##### Data excerpts
/-- A lane (20 R493, R494). -/
structure Lane where
  st : LaneSt := .free
  own : Option Nat := none
  thr : Option Nat := none
  queue : Option (Nat × Nat) := none
  groups : List Nat := []
  job : Job := {}
  recva : Nat := 0
  serial : Nat := 0
  /-- the class map, the table and the accept bitmap, once loaded (20 R488) -/
  loaded : Bool := false
  /-- a group abort stops the job (14 R384) -/
  halted : Bool := false
  cmap : List Nat := []
  table : List Nat := []
  accept : Nat := 0
  subs : List SubStream := List.replicate 8 {}
  next : Nat := 0
  /-- lengths of the complete chunks (20 R490) -/
  lens : Tab Nat := []
  /-- the lowest chunk that has failed in the lane cycle in hand (20 R491) -/
  failing : Option Nat := none
  /-- the state that a status record, not yet written, announces -/
  bound : Option LaneSt := none
  /-- steps of the commit that are behind the job (20 R490) -/
  stage : Nat := 0
  /-- the page on whose fault record the load, the commit or the status record stalls -/
  stall : Option Nat := none
  fail : Nat := 0
  cause : BitVec 16 := 0
  chcause : BitVec 16 := 0
  addr : Nat := 0
  /-- the trap information that goes with the cause -/
  info : Word := 0
deriving DecidableEq, Repr

/-! ### Contexts (16 R401 to R406) -/

/-- The fields of a translation block that the last load or INVAL took in, with the queue positions
(11 R313). -/
structure XlBlock where
  base : Nat := 0
  ptroot : Nat := 0
  asid : Nat := 0
  acthr : Nat := 0
  fmbase : Nat := 0
  rstbase : Nat := 0
  fqbase : Nat := 0
  fqlog : Nat := 0
  nqlog : Nat := 0
  nqbase : Nat := 0
  ndrop : Nat := 0
  fqp : Nat := 0
  fqc : Nat := 0
  nqp : Nat := 0
  nqc : Nat := 0
deriving DecidableEq, Repr

/-- Who waits on a fault (11 R327, R328); an entry of a queue by queue + 64·index. -/
inductive Waiter where
  | host (thr : Nat)
  | stream (kern key : Nat)
  | copy (eng : Nat)
  | lane (l : Nat)
  | queue (entry : Nat)
deriving DecidableEq, Repr

/-- An outstanding fault of a context (11 R327); `posted` once its record stands in the queue at `at_`. -/
structure FaultRec where
  fid : Nat
  page : Nat
  va : Nat
  cause : BitVec 16
  path : Nat
  acc : Nat
  unit : Nat
  gtc : Nat
  posted : Bool
  waiters : List Waiter
  /-- the virtual addresses of waiting accesses that joined it -/
  own : List (Waiter × Nat) := []
  /-- place of the posted record in the queue: its number and its physical address -/
  pos : Nat := 0
  at_ : Nat := 0
deriving DecidableEq, Repr

/-- A published-buffer entry as the last covering INVAL took it in (13 R371). -/
structure PubEnt where
  vabase : Nat
  npg : Nat
  cur : Bool
  p0 : Nat
  p1 : Nat
  valid : Bool
  /-- V as it was taken in -/
  vset : Bool := true
deriving DecidableEq, Repr

/-- The states of a context (16 R403). -/
inductive CtxSt where
  | empty | loading | ready | running | frozen | saved | restoring | faulted | killing | released
deriving DecidableEq, Repr

/-- The code in CSTAT (16 R403). -/
def CtxSt.code : CtxSt → Nat
  | .empty => 0 | .loading => 1 | .ready => 2 | .running => 3 | .frozen => 4 | .saved => 5
  | .restoring => 6 | .faulted => 7 | .killing => 8 | .released => 9

/-- The context object (16 R401). -/
structure CtxObj where
  prio : Nat := 0
  maxcores : Nat := 1
  threads : BitVec 128 := 0
  xlate : Nat := 0
  fmttab : Nat := 0
  grptab : Nat := 0
  pubtab : Nat := 0
  qtab : Nat := 0
  savebase : Nat := 0
  savelen : Nat := 0
  entry : Word := 0
  arg : Word := 0
deriving DecidableEq, Repr

/-- The states of a group (14 R382). -/
inductive GroupSt where
  | free | filled | active | aborting | unwound
deriving DecidableEq, Repr

/-- The code in a group entry (14 R382). -/
def GroupSt.code : GroupSt → Nat
  | .free => 0 | .filled => 1 | .active => 2 | .aborting => 3 | .unwound => 4

/-- A group entry (14 R380) with the agreement in progress (14 R385). -/
structure Group where
  st : GroupSt := .free
  cstep : Word := 0
  astep : Word := 0
  reason : BitVec 16 := 0
  nexcl : Nat := 0
  threads : BitVec 128 := 0
  /-- remote packages: identity and group index there -/
  remotes : List (Word × Nat) := []
  /-- GTC of the first token -/
  since : Nat := 0
  /-- the package that collects the reports: the one that first entered ABORTING -/
  collector : Word := 0
  /-- reports received: package and step -/
  reports : List (Word × Word) := []
  excluded : List Word := []
  /-- this package has reported -/
  reported : Bool := false
deriving DecidableEq, Repr

/-- An endpoint (18 R451) as the last INVAL took it in. -/
structure Endpoint where
  pkgid : Word := 0
  vbase : Nat := 0
  rbase : Nat := 0
  npg : Nat := 0
  rctx : Nat := 0
  ord : Bool := false
  vc : Nat := 0
  valid : Bool := false
  lcause : BitVec 16 := 0
  nfail : Word := 0
deriving DecidableEq, Repr

/-- The states of a queue (17 R435). -/
inductive QueueSt where
  | disabled | idle | active | draining | error
deriving DecidableEq, Repr

/-- The code in a queue descriptor (17 R431). -/
def QueueSt.code : QueueSt → Nat
  | .disabled => 0 | .idle => 1 | .active => 2 | .draining => 3 | .error => 4

/-- What a dispatched queue entry waits for (17 R432). -/
inductive QWork where
  | kernel (kh : Nat)
  | engine (e : Nat)
  | lane (l : Nat)
  | timetable
  | fence
  /-- complete as soon as it is dispatched -/
  | now
deriving DecidableEq, Repr

/-- A dispatched entry that is not yet complete (17 R432). -/
structure QRun where
  idx : Nat
  work : QWork
  ctr : Nat
  ctrinc : Word
  /-- dispatched before the queue was last enabled: it does not count in DONE -/
  old : Bool := false
deriving DecidableEq, Repr

/-- A unit of a timetable (17 R438): its kind, start, the unit once armed, whether it has started. -/
structure TtUnit where
  entry : Nat
  tstart : Nat
  kind : Nat
  clu : Nat
  lane : Nat
  desc : Nat
  /-- the kernel handle, engine or lane once armed -/
  armed : Option Nat := none
  started : Bool := false
deriving DecidableEq, Repr

/-- A timetable in force (17 R438). -/
structure Timetable where
  idx : Nat
  group : Nat
  units : List TtUnit
deriving DecidableEq, Repr

/-- A queue (17 R431). -/
structure Queue where
  st : QueueSt := .disabled
  ring : Nat := 0
  log : Nat := 4
  prio : Nat := 0
  tsub : Bool := false
  kick : Nat := 0
  cons : Nat := 0
  done : Nat := 0
  err : Nat := 0
  errcause : BitVec 16 := 0
  pqn : Option Nat := none
  erridx : Nat := 0
  errinfo : Word := 0
  /-- the head: whether it was read and the GTC at which it became ready (17 R436) -/
  since : Nat := 0
  runs : List QRun := []
  tables : List Timetable := []
  /-- the entry at the head, once it has been read (17 R433) -/
  head : Option (List Byte) := none
deriving DecidableEq, Repr

/-- What a save keeps of the units that it gives back (16 R414, 19 R472): the engines of the context,
and the suspended leases: thread, level, remaining GTC ticks. -/
structure Image where
  leases : List (Nat × Nat × Nat) := []
  engines : Tab Engine := []
deriving DecidableEq, Repr

/-- A context slot (16 R401 to R406). -/
structure Ctx where
  st : CtxSt := .empty
  obj : CtxObj := {}
  nest : Bool := false
  orig : BitVec 16 := 0
  thr : Nat := 0
  cause : BitVec 16 := 0
  cinfo : Word := 0
  serial : Nat := 0
  gen : BitVec 8 := 0
  xl : XlBlock := {}
  kernels : Tab Kernel := []
  faults : List FaultRec := []
  nextFid : Nat := 0
  pubs : Tab PubEnt := []
  groups : Tab Group := []
  eps : Tab Endpoint := []
  /-- pins of ordered streams: peer package, VC and port (18 R457) -/
  pins : List (Word × Nat × Nat) := []
  queues : Tab Queue := []
  energy : Tab (BitVec 49) := []
  image : Option Image := none
  /-- forked engines at the last restart boundary, by kernel (05 R147, 10 R303) -/
  snaps : Tab (Tab Engine) := []
  /-- arbiters that have not acknowledged a kill (16 R418) -/
  acks : List Nat := []
  /-- to be saved and restored by a firmware switch (false) or the thermal emergency (true)
  (17 R442, 19 R474) -/
  auto : Option Bool := none
  /-- engines that the freeze of the context stopped (10 R286) -/
  froze : List Nat := []
  /-- threads that held a lease at the critical mark (19 R474) -/
  stops : List Nat := []
  /-- the slot was RELEASED before CREATE (11 R313) -/
  wasReleased : Bool := false
deriving DecidableEq, Repr
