/-- The 64 bytes of a copy entry (04 R113). -/
def encodeCopy (i : Instr) : Option (List Byte) :=
  i.copy?.map fun p =>
    let e := p.2
    [BitVec.ofNat 8 p.1, e.flags, e.sbuf, e.dbuf] ++ leBytes e.mult.toNat 4 ++ leBytes e.soff.toNat 4
      ++ leBytes e.doff.toNat 4 ++ (e.bounds.map fun b => leBytes b.toNat 2).flatten ++ [e.cnt, 0#8]
      ++ leBytes e.cntinc.toNat 4 ++ (e.sstr.map fun b => leBytes b.toNat 3).flatten ++ [0#8]
      ++ (e.dstr.map fun b => leBytes b.toNat 3).flatten ++ [0#8]

/-- The kind and the fields of a queue entry. -/
def Instr.queue? : Instr → Option (Nat × QEnt)
  | .launch e => some (1, e) | .timetable e => some (2, e) | .copy e => some (3, e)
  | .lane e => some (4, e) | .wait e => some (5, e) | .signal e => some (6, e)
  | .mark e => some (7, e) | .fence e => some (8, e)
  | _ => none

/-- The 64 bytes of a queue entry (17 R432). -/
def encodeQueue (i : Instr) : Option (List Byte) :=
  i.queue?.map fun p =>
    let e := p.2
    [BitVec.ofNat 8 p.1, BitVec.ofNat 8 e.waitprev.toNat, e.clu, 0#8] ++ leBytes e.lane.toNat 2 ++ [0#8, 0#8]
      ++ leBytes e.addr0.toNat 8 ++ leBytes e.addr1.toNat 8 ++ leBytes e.value.toNat 8
      ++ leBytes e.ctr.toNat 8 ++ leBytes e.ctrinc.toNat 8 ++ leBytes 0 16

/-- A command record (17 R429): opcode, the byte at offset 2, the word at 8 and those from 0x10. -/
def cmdBytes (opc sel h : Nat) (a b c : Word) : List Byte :=
  [BitVec.ofNat 8 opc, 0#8, BitVec.ofNat 8 sel, 0#8, 0#8, 0#8, 0#8, 0#8] ++ leBytes h 8 ++ leBytes a.toNat 8
    ++ leBytes b.toNat 8 ++ leBytes c.toNat 8 ++ leBytes 0 24

/-- The 64 bytes of a system command (11 R326, 16 R404, 17 R429 to R442). -/
def encodeCommand : Instr → Option (List Byte)
  | .inval h va pages => some (cmdBytes 0x01 0 h va pages 0)
  | .frameset pa count attr => some (cmdBytes 0x02 0 pa.toNat count attr 0)
  | .replay h fid => some (cmdBytes 0x03 0 h fid 0 0)
  | .abort h fid => some (cmdBytes 0x04 0 h fid 0 0)
  | .create h obj => some (cmdBytes 0x10 0 h obj 0 0)
  | .start h => some (cmdBytes 0x11 0 h 0 0 0)
  | .save h => some (cmdBytes 0x12 0 h 0 0 0)
  | .restore h => some (cmdBytes 0x13 0 h 0 0 0)
  | .kill h => some (cmdBytes 0x14 0 h 0 0 0)
  | .assign res h first count => some (cmdBytes 0x18 res.toNat h first count 0)
  | .reclaim res h first count mask => some (cmdBytes 0x19 res.toNat h first count mask)
  | .qctlEnable h q => some (cmdBytes 0x20 0 h (Word.of q) 0 0)
  | .qctlDisable h q => some (cmdBytes 0x20 1 h (Word.of q) 0 0)
  | .qctlReset h q => some (cmdBytes 0x20 2 h (Word.of q) 0 0)
  | .fwload pa len => some (cmdBytes 0x30 0 pa.toNat len 0 0)
  | .fwswitch => some (cmdBytes 0x31 0 0 0 0 0)
  | _ => none

/-! ### Encoding compressed instructions -/

/-- A value of the 6-bit signed immediate of the compressed formats. -/
def fits6 (i : BitVec 12) : Bool := (i.extractLsb' 0 6).signExtend 12 == i

/-- x8 to x15, the registers of the 3-bit fields. -/
def isCreg (r : Reg) : Bool := r.extractLsb' 3 2 == 1#2

/-- The 3-bit field of a register. -/
def cbits (r : Reg) : BitVec 3 := r.extractLsb' 0 3

/-- The CI format: funct3, the bit above, register, five bits, quadrant. -/
def ciWord (f3 : BitVec 3) (i : BitVec 6) (r : Reg) (q : BitVec 2) : Half16 :=
  f3 ++ i.extractLsb' 5 1 ++ r ++ i.extractLsb' 0 5 ++ q

/-- The CL and CS formats of words: offsets below 128, a multiple of 4. -/
def clWord (f3 : BitVec 3) (i : BitVec 12) (a d : Reg) : Half16 :=
  f3 ++ i.extractLsb' 3 3 ++ cbits a ++ i.extractLsb' 2 1 ++ i.extractLsb' 6 1 ++ cbits d ++ 0#2

/-- The CL and CS formats of doublewords: offsets below 256, a multiple of 8. -/
def clDouble (f3 : BitVec 3) (i : BitVec 12) (a d : Reg) : Half16 :=
  f3 ++ i.extractLsb' 3 3 ++ cbits a ++ i.extractLsb' 6 2 ++ cbits d ++ 0#2

/-- Loads of words from the stack: offsets below 256. -/
def lspWord (f3 : BitVec 3) (i : BitVec 12) (d : Reg) : Half16 :=
  f3 ++ i.extractLsb' 5 1 ++ d ++ i.extractLsb' 2 3 ++ i.extractLsb' 6 2 ++ 2#2

/-- Loads of doublewords from the stack: offsets below 512. -/
def lspDouble (f3 : BitVec 3) (i : BitVec 12) (d : Reg) : Half16 :=
  f3 ++ i.extractLsb' 5 1 ++ d ++ i.extractLsb' 3 2 ++ i.extractLsb' 6 3 ++ 2#2

/-- Stores of words to the stack. -/
def sspWord (f3 : BitVec 3) (i : BitVec 12) (b : Reg) : Half16 :=
  f3 ++ i.extractLsb' 2 4 ++ i.extractLsb' 6 2 ++ b ++ 2#2

/-- Stores of doublewords to the stack. -/
def sspDouble (f3 : BitVec 3) (i : BitVec 12) (b : Reg) : Half16 :=
  f3 ++ i.extractLsb' 3 3 ++ i.extractLsb' 6 3 ++ b ++ 2#2

/-- The CA format. -/
def caWord (top : BitVec 6) (d : Reg) (op : BitVec 2) (b : Reg) : Half16 :=
  top ++ cbits d ++ op ++ cbits b ++ 1#2

/-- An offset of a form of n bits that is a multiple of 2 ^ k. -/
def offFits (i : BitVec 12) (n k : Nat) : Bool := i.toNat < 2 ^ n && i.toNat % 2 ^ k = 0

/-- A load or store by the CL, CS or stack form for the size 4 or 8, as its register fields allow. -/
def memC (dbl st : Bool) (f3 : BitVec 3) (i : BitVec 12) (a d : Reg) (zeroOk : Bool) : Option Half16 :=
  if isCreg a && isCreg d && offFits i (if dbl then 8 else 7) (if dbl then 3 else 2) then
    some (if dbl then clDouble f3 i a d else clWord f3 i a d)
  else if a = 2 && (zeroOk || d ≠ 0) && offFits i (if dbl then 9 else 8) (if dbl then 3 else 2) then
    some (match dbl, st with
      | true, true => sspDouble f3 i d | true, false => lspDouble f3 i d
      | false, true => sspWord f3 i d | false, false => lspWord f3 i d)
  else none

/-- The parcel of an addition of an immediate. -/
def encodeAddiC (d a : Reg) (i : BitVec 12) : Option Half16 :=
  if d = a && fits6 i then some (ciWord 0 (i.extractLsb' 0 6) d 1)
  else if a = 0 && fits6 i then some (ciWord 2 (i.extractLsb' 0 6) d 1)
  else if d = 2 && a = 2 && i.extractLsb' 0 4 == 0#4 && (i.extractLsb' 0 10).signExtend 12 == i then
    some (3#3 ++ i.extractLsb' 9 1 ++ 2#5 ++ i.extractLsb' 4 1 ++ i.extractLsb' 6 1 ++ i.extractLsb' 7 2
      ++ i.extractLsb' 5 1 ++ 1#2)
  else if a = 2 && isCreg d && i ≠ 0 && offFits i 10 2 then
    some (0#3 ++ i.extractLsb' 4 2 ++ i.extractLsb' 6 4 ++ i.extractLsb' 2 1 ++ i.extractLsb' 3 1 ++ cbits d
      ++ 0#2)
  else none

/-- The parcel of a register-register operation. -/
def encodeAluC (op : AluOp) (d a b : Reg) : Option Half16 :=
  let ca (top : BitVec 6) (o : BitVec 2) : Option Half16 :=
    if d = a && isCreg d && isCreg b then some (caWord top d o b) else none
  match op with
  | .add =>
    if b ≠ 0 && a = 0 then some (4#3 ++ 0#1 ++ d ++ b ++ 2#2)
    else if b ≠ 0 && d = a then some (4#3 ++ 1#1 ++ d ++ b ++ 2#2)
    else none
  | .sub => ca 0x23 0 | .xor => ca 0x23 1 | .or => ca 0x23 2 | .and => ca 0x23 3
  | .subw => ca 0x27 0 | .addw => ca 0x27 1
  | _ => none

/-- The parcel of an immediate shift. -/
def encodeShiftC (op : ShiftOp) (d a : Reg) (n : BitVec 6) : Option Half16 :=
  let cb (f : BitVec 2) : Option Half16 :=
    if d = a && isCreg d then some (4#3 ++ n.extractLsb' 5 1 ++ f ++ cbits d ++ n.extractLsb' 0 5 ++ 1#2)
    else none
  match op with
  | .slli => if d = a then some (ciWord 0 n d 2) else none
  | .srli => cb 0
  | .srai => cb 1
  | _ => none

/-- The parcel of a branch. -/
def encodeBranchC (f3 : BitVec 3) (a : Reg) (n : BitVec 13) : Option Half16 :=
  if isCreg a && (n.extractLsb' 0 9).signExtend 13 == n && !n.getLsbD 0 then
    some (f3 ++ n.extractLsb' 8 1 ++ n.extractLsb' 3 2 ++ cbits a ++ n.extractLsb' 6 2 ++ n.extractLsb' 1 2
      ++ n.extractLsb' 5 1 ++ 1#2)
  else none

/-- The 16-bit parcel of a base instruction (RV64C with D); none where it has none. -/
def encodeC : Rv → Option Half16
  | .immOp .addi d a i => encodeAddiC d a i
  | .immOp .addiw d a i =>
    if d = a && d ≠ 0 && fits6 i then some (ciWord 1 (i.extractLsb' 0 6) d 1) else none
  | .immOp .andi d a i =>
    if d = a && isCreg d && fits6 i then
      some (4#3 ++ i.extractLsb' 5 1 ++ 2#2 ++ cbits d ++ i.extractLsb' 0 5 ++ 1#2)
    else none
  | .lui d i =>
    if d ≠ 2 && i ≠ 0 && (i.extractLsb' 0 6).signExtend 20 == i then some (ciWord 3 (i.extractLsb' 0 6) d 1)
    else none
  | .jal d j =>
    if d = 0 && (j.extractLsb' 0 12).signExtend 21 == j && !j.getLsbD 0 then
      some (5#3 ++ j.extractLsb' 11 1 ++ j.extractLsb' 4 1 ++ j.extractLsb' 8 2 ++ j.extractLsb' 10 1
        ++ j.extractLsb' 6 1 ++ j.extractLsb' 7 1 ++ j.extractLsb' 1 3 ++ j.extractLsb' 5 1 ++ 1#2)
    else none
  | .jalr d a i =>
    if i = 0 && a ≠ 0 && (d = 0 || d = 1) then some (4#3 ++ d.extractLsb' 0 1 ++ a ++ 0#5 ++ 2#2) else none
  | .branch .beq a b n => if b = 0 then encodeBranchC 6 a n else none
  | .branch .bne a b n => if b = 0 then encodeBranchC 7 a n else none
  | .shift op d a n => encodeShiftC op d a n
  | .alu op d a b => encodeAluC op d a b
  | .ebreak => some 0x9002#16
  | .load .lw d a i => memC false false 2 i a d false
  | .load .ld d a i => memC true false 3 i a d false
  | .store .sw a b i => memC false true 6 i a b true
  | .store .sd a b i => memC true true 7 i a b true
  | .fload .d d a i => memC true false 1 i a d true
  | .fstore .d a b i => memC true true 5 i a b true
  | _ => none

/-! ### Every form -/

/-- The form in which the hardware holds an instruction: a host word or parcel, the three ring words of
a ring position, a drain word, or a record of 64 bytes. -/
inductive Code where
  | host (w : Half)
  | parcel (h : Half16)
  | op (kind : PeKind) (op : BitVec 24) (route addr : BitVec 16)
  | drain (w : Half)
  | copy (r : List Byte)
  | queue (r : List Byte)
  | command (r : List Byte)
deriving DecidableEq, Repr

/-- The form of an instruction: none for an event of the machine, which has no encoding. -/
def encode (i : Instr) : Option Code :=
  match i with
  | .hostInstruction r true => (encodeC r).map .parcel
  | _ =>
    match encodeHost i with
    | some w => some (.host w)
    | none => match encodeOp i with
      | some (k, o, r, a) => some (.op k o r a)
      | none => match encodeDrain i with
        | some w => some (.drain w)
        | none => match encodeCopy i with
          | some r => some (.copy r)
          | none => match encodeQueue i with
            | some r => some (.queue r)
            | none => (encodeCommand i).map .command

/-- The instruction that a form stands for. -/
def decodeCode : Code → Except DecodeError Instr
  | .host w => decodeHost32 w
  | .parcel h => decodeHost16 h
  | .op k o r a => decodeOp k o r a
  | .drain w => decodeDrain w
  | .copy r => decodeCopy r
  | .queue r => decodeQueue r
  | .command r => decodeCommand r

/-- The instruction of a word as the opcode table numbers its bits: a word of custom-0 or custom-1
is a host word, any other word a drain word if it is one, and else a host word. -/
def decodeTableWord (nbits w : Nat) : Option Instr :=
  let h : Half := BitVec.ofNat 32 (w % 2 ^ nbits)
  if fOpc h = 0x0B#7 ∨ fOpc h = 0x2B#7 then (decodeHost32 h).toOption
  else match decodeDrain? h with
    | some i => some i
    | none => (decodeBytes (leBytes h.toNat 4)).toOption.map Prod.fst

end Sys2Proof
end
##########
Required action: Above are the records; from them, give again exactly the lines from the one containing "2 h (Word.of q) 0 0)" to the one containing "def offFits (i", both lines included, and nothing more.

Problem solution:
  | .qctlReset h q => some (cmdBytes 0x20 2 h (Word.of q) 0 0)
  | .fwload pa len => some (cmdBytes 0x30 0 pa.toNat len 0 0)
  | .fwswitch => some (cmdBytes 0x31 0 0 0 0 0)
  | _ => none

/-! ### Encoding compressed instructions -/

/-- A value of the 6-bit signed immediate of the compressed formats. -/
def fits6 (i : BitVec 12) : Bool := (i.extractLsb' 0 6).signExtend 12 == i

/-- x8 to x15, the registers of the 3-bit fields. -/
def isCreg (r : Reg) : Bool := r.extractLsb' 3 2 == 1#2

/-- The 3-bit field of a register. -/
def cbits (r : Reg) : BitVec 3 := r.extractLsb' 0 3

/-- The CI format: funct3, the bit above, register, five bits, quadrant. -/
def ciWord (f3 : BitVec 3) (i : BitVec 6) (r : Reg) (q : BitVec 2) : Half16 :=
  f3 ++ i.extractLsb' 5 1 ++ r ++ i.extractLsb' 0 5 ++ q

/-- The CL and CS formats of words: offsets below 128, a multiple of 4. -/
def clWord (f3 : BitVec 3) (i : BitVec 12) (a d : Reg) : Half16 :=
  f3 ++ i.extractLsb' 3 3 ++ cbits a ++ i.extractLsb' 2 1 ++ i.extractLsb' 6 1 ++ cbits d ++ 0#2

/-- The CL and CS formats of doublewords: offsets below 256, a multiple of 8. -/
def clDouble (f3 : BitVec 3) (i : BitVec 12) (a d : Reg) : Half16 :=
  f3 ++ i.extractLsb' 3 3 ++ cbits a ++ i.extractLsb' 6 2 ++ cbits d ++ 0#2

/-- Loads of words from the stack: offsets below 256. -/
def lspWord (f3 : BitVec 3) (i : BitVec 12) (d : Reg) : Half16 :=
  f3 ++ i.extractLsb' 5 1 ++ d ++ i.extractLsb' 2 3 ++ i.extractLsb' 6 2 ++ 2#2

/-- Loads of doublewords from the stack: offsets below 512. -/
def lspDouble (f3 : BitVec 3) (i : BitVec 12) (d : Reg) : Half16 :=
  f3 ++ i.extractLsb' 5 1 ++ d ++ i.extractLsb' 3 2 ++ i.extractLsb' 6 3 ++ 2#2

/-- Stores of words to the stack. -/
def sspWord (f3 : BitVec 3) (i : BitVec 12) (b : Reg) : Half16 :=
  f3 ++ i.extractLsb' 2 4 ++ i.extractLsb' 6 2 ++ b ++ 2#2

/-- Stores of doublewords to the stack. -/
def sspDouble (f3 : BitVec 3) (i : BitVec 12) (b : Reg) : Half16 :=
  f3 ++ i.extractLsb' 3 3 ++ i.extractLsb' 6 3 ++ b ++ 2#2

/-- The CA format. -/
def caWord (top : BitVec 6) (d : Reg) (op : BitVec 2) (b : Reg) : Half16 :=
  top ++ cbits d ++ op ++ cbits b ++ 1#2

/-- An offset of a form of n bits that is a multiple of 2 ^ k. -/
def offFits (i : BitVec 12) (n k : Nat) : Bool := i.toNat < 2 ^ n && i.toNat % 2 ^ k = 0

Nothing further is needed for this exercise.